Task inputs:
----

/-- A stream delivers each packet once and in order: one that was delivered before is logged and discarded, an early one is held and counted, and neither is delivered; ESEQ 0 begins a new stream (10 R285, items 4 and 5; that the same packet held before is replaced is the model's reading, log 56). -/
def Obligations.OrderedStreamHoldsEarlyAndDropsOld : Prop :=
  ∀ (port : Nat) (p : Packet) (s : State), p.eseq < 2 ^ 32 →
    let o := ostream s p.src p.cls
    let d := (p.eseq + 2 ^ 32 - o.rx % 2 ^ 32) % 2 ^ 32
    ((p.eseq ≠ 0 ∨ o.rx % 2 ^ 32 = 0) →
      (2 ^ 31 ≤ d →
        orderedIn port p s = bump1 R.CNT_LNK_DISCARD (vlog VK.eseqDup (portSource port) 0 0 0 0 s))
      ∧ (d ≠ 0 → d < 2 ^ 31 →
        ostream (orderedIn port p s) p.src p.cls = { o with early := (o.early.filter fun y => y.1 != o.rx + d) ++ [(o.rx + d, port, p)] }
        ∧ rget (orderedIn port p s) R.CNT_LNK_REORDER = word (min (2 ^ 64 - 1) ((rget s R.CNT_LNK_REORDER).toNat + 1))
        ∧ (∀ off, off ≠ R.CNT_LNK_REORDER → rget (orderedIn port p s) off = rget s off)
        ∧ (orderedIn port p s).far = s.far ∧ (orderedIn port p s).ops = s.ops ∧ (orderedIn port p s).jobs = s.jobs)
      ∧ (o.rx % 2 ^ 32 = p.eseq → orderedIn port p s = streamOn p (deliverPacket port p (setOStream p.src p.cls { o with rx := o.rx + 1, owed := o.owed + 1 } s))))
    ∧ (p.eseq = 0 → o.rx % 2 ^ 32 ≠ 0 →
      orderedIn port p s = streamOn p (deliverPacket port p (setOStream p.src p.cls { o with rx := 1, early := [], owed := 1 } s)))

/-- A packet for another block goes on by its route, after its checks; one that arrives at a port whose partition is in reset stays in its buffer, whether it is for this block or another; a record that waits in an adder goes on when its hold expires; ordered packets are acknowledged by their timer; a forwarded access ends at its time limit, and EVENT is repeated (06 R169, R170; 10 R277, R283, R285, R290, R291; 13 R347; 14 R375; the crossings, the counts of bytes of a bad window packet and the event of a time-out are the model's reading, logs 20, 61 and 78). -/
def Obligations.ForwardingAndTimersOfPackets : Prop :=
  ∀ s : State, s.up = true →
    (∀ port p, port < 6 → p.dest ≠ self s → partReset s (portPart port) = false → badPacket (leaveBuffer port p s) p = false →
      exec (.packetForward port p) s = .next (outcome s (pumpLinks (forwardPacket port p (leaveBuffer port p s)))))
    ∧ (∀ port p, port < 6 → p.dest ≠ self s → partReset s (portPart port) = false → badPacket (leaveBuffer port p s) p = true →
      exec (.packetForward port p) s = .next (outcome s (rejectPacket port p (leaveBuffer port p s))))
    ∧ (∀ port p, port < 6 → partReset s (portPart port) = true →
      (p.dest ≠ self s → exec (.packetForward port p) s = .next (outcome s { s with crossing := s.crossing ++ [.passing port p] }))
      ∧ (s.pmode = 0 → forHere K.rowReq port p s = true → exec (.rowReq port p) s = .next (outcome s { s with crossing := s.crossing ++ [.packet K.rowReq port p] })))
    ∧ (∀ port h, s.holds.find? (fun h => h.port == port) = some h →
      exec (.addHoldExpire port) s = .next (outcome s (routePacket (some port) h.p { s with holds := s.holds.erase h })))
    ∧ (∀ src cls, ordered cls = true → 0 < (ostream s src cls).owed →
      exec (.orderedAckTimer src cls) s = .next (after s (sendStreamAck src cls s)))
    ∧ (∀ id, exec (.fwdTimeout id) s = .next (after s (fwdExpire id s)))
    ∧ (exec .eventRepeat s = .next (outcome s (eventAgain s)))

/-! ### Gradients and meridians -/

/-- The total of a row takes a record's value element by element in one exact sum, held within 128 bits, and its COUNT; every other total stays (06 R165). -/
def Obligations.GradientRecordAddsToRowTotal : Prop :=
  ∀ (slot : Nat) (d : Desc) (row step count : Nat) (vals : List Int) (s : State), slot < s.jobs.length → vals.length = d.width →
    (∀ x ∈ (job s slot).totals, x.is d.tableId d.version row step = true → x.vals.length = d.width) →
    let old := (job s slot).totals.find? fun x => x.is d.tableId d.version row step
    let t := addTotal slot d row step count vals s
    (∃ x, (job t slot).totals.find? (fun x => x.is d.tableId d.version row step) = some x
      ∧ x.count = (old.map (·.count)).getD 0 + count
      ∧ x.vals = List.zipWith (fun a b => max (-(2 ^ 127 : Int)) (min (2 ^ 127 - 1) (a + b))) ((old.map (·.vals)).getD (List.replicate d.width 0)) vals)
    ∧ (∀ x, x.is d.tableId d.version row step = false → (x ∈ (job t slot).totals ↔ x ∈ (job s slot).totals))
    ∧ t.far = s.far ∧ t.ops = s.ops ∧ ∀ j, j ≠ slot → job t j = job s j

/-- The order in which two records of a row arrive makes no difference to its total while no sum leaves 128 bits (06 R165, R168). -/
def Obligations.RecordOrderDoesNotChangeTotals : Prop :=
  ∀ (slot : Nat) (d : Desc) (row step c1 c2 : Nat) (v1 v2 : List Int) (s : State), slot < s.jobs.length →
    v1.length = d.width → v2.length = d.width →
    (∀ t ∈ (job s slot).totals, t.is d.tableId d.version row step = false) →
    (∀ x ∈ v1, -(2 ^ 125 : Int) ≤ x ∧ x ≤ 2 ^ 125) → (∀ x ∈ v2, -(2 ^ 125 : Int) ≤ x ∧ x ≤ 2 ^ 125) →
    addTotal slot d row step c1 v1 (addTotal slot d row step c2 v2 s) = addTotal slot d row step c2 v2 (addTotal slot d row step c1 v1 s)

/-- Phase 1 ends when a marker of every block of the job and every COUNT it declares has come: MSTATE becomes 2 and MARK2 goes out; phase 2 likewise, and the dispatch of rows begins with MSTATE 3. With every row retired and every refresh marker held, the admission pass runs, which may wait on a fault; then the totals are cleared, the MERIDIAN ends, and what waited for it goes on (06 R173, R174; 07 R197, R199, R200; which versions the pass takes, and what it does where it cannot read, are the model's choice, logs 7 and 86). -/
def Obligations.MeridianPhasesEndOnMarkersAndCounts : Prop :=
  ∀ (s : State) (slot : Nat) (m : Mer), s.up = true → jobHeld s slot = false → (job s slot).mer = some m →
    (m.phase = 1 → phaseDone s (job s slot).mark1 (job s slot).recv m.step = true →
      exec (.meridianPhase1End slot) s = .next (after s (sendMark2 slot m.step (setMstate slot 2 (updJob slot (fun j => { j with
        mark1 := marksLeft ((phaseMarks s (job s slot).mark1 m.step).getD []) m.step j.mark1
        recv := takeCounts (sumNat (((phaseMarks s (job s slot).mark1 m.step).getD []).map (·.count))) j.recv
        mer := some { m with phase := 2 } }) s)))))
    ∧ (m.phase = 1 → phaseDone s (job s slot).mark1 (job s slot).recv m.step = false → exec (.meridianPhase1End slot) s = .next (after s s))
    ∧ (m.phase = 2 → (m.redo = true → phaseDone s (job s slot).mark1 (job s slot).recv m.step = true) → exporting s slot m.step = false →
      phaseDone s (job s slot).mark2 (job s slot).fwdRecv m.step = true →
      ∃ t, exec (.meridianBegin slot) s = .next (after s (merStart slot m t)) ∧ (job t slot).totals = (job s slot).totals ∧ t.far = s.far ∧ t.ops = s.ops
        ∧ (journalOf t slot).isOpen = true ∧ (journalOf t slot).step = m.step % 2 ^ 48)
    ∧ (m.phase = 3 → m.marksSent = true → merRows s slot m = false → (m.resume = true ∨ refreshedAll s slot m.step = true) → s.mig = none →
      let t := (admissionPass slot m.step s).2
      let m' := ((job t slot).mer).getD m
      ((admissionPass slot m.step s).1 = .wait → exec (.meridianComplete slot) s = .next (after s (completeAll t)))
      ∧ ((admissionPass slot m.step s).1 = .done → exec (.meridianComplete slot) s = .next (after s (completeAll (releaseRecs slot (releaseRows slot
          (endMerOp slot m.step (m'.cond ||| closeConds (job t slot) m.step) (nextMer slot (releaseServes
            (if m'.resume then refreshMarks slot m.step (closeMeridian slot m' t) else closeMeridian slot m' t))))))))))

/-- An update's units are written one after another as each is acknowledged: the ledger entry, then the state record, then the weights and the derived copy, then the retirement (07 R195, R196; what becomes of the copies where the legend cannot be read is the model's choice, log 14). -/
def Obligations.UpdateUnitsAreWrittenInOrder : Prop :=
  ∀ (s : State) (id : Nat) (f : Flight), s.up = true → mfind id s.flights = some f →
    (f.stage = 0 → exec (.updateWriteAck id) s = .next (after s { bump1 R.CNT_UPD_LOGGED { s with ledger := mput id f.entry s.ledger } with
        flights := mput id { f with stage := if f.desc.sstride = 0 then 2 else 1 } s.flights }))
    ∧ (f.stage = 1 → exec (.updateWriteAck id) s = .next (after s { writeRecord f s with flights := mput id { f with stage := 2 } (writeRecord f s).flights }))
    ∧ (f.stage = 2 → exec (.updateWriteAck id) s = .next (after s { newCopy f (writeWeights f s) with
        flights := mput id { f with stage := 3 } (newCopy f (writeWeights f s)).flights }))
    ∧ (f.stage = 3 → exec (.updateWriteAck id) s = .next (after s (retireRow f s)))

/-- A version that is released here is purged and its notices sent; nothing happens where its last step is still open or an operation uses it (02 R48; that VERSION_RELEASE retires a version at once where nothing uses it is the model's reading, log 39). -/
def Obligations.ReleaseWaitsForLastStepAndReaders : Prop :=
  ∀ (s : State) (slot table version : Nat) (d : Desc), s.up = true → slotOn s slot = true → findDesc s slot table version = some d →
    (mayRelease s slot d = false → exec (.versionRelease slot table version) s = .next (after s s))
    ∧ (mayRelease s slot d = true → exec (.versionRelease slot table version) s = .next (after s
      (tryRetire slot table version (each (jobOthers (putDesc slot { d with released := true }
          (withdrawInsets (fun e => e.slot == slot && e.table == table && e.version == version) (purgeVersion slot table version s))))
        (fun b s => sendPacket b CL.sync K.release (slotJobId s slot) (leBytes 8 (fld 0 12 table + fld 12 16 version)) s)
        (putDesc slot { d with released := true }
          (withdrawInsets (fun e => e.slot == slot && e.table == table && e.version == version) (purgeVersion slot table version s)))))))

----

Work instruction: Output, unchanged, the lines of the listing above from the first one through the one holding "rx := 1, early". Leave out every line after it.

Problem solution:
/-- A stream delivers each packet once and in order: one that was delivered before is logged and discarded, an early one is held and counted, and neither is delivered; ESEQ 0 begins a new stream (10 R285, items 4 and 5; that the same packet held before is replaced is the model's reading, log 56). -/
def Obligations.OrderedStreamHoldsEarlyAndDropsOld : Prop :=
  ∀ (port : Nat) (p : Packet) (s : State), p.eseq < 2 ^ 32 →
    let o := ostream s p.src p.cls
    let d := (p.eseq + 2 ^ 32 - o.rx % 2 ^ 32) % 2 ^ 32
    ((p.eseq ≠ 0 ∨ o.rx % 2 ^ 32 = 0) →
      (2 ^ 31 ≤ d →
        orderedIn port p s = bump1 R.CNT_LNK_DISCARD (vlog VK.eseqDup (portSource port) 0 0 0 0 s))
      ∧ (d ≠ 0 → d < 2 ^ 31 →
        ostream (orderedIn port p s) p.src p.cls = { o with early := (o.early.filter fun y => y.1 != o.rx + d) ++ [(o.rx + d, port, p)] }
        ∧ rget (orderedIn port p s) R.CNT_LNK_REORDER = word (min (2 ^ 64 - 1) ((rget s R.CNT_LNK_REORDER).toNat + 1))
        ∧ (∀ off, off ≠ R.CNT_LNK_REORDER → rget (orderedIn port p s) off = rget s off)
        ∧ (orderedIn port p s).far = s.far ∧ (orderedIn port p s).ops = s.ops ∧ (orderedIn port p s).jobs = s.jobs)
      ∧ (o.rx % 2 ^ 32 = p.eseq → orderedIn port p s = streamOn p (deliverPacket port p (setOStream p.src p.cls { o with rx := o.rx + 1, owed := o.owed + 1 } s))))
    ∧ (p.eseq = 0 → o.rx % 2 ^ 32 ≠ 0 →
      orderedIn port p s = streamOn p (deliverPacket port p (setOStream p.src p.cls { o with rx := 1, early := [], owed := 1 } s)))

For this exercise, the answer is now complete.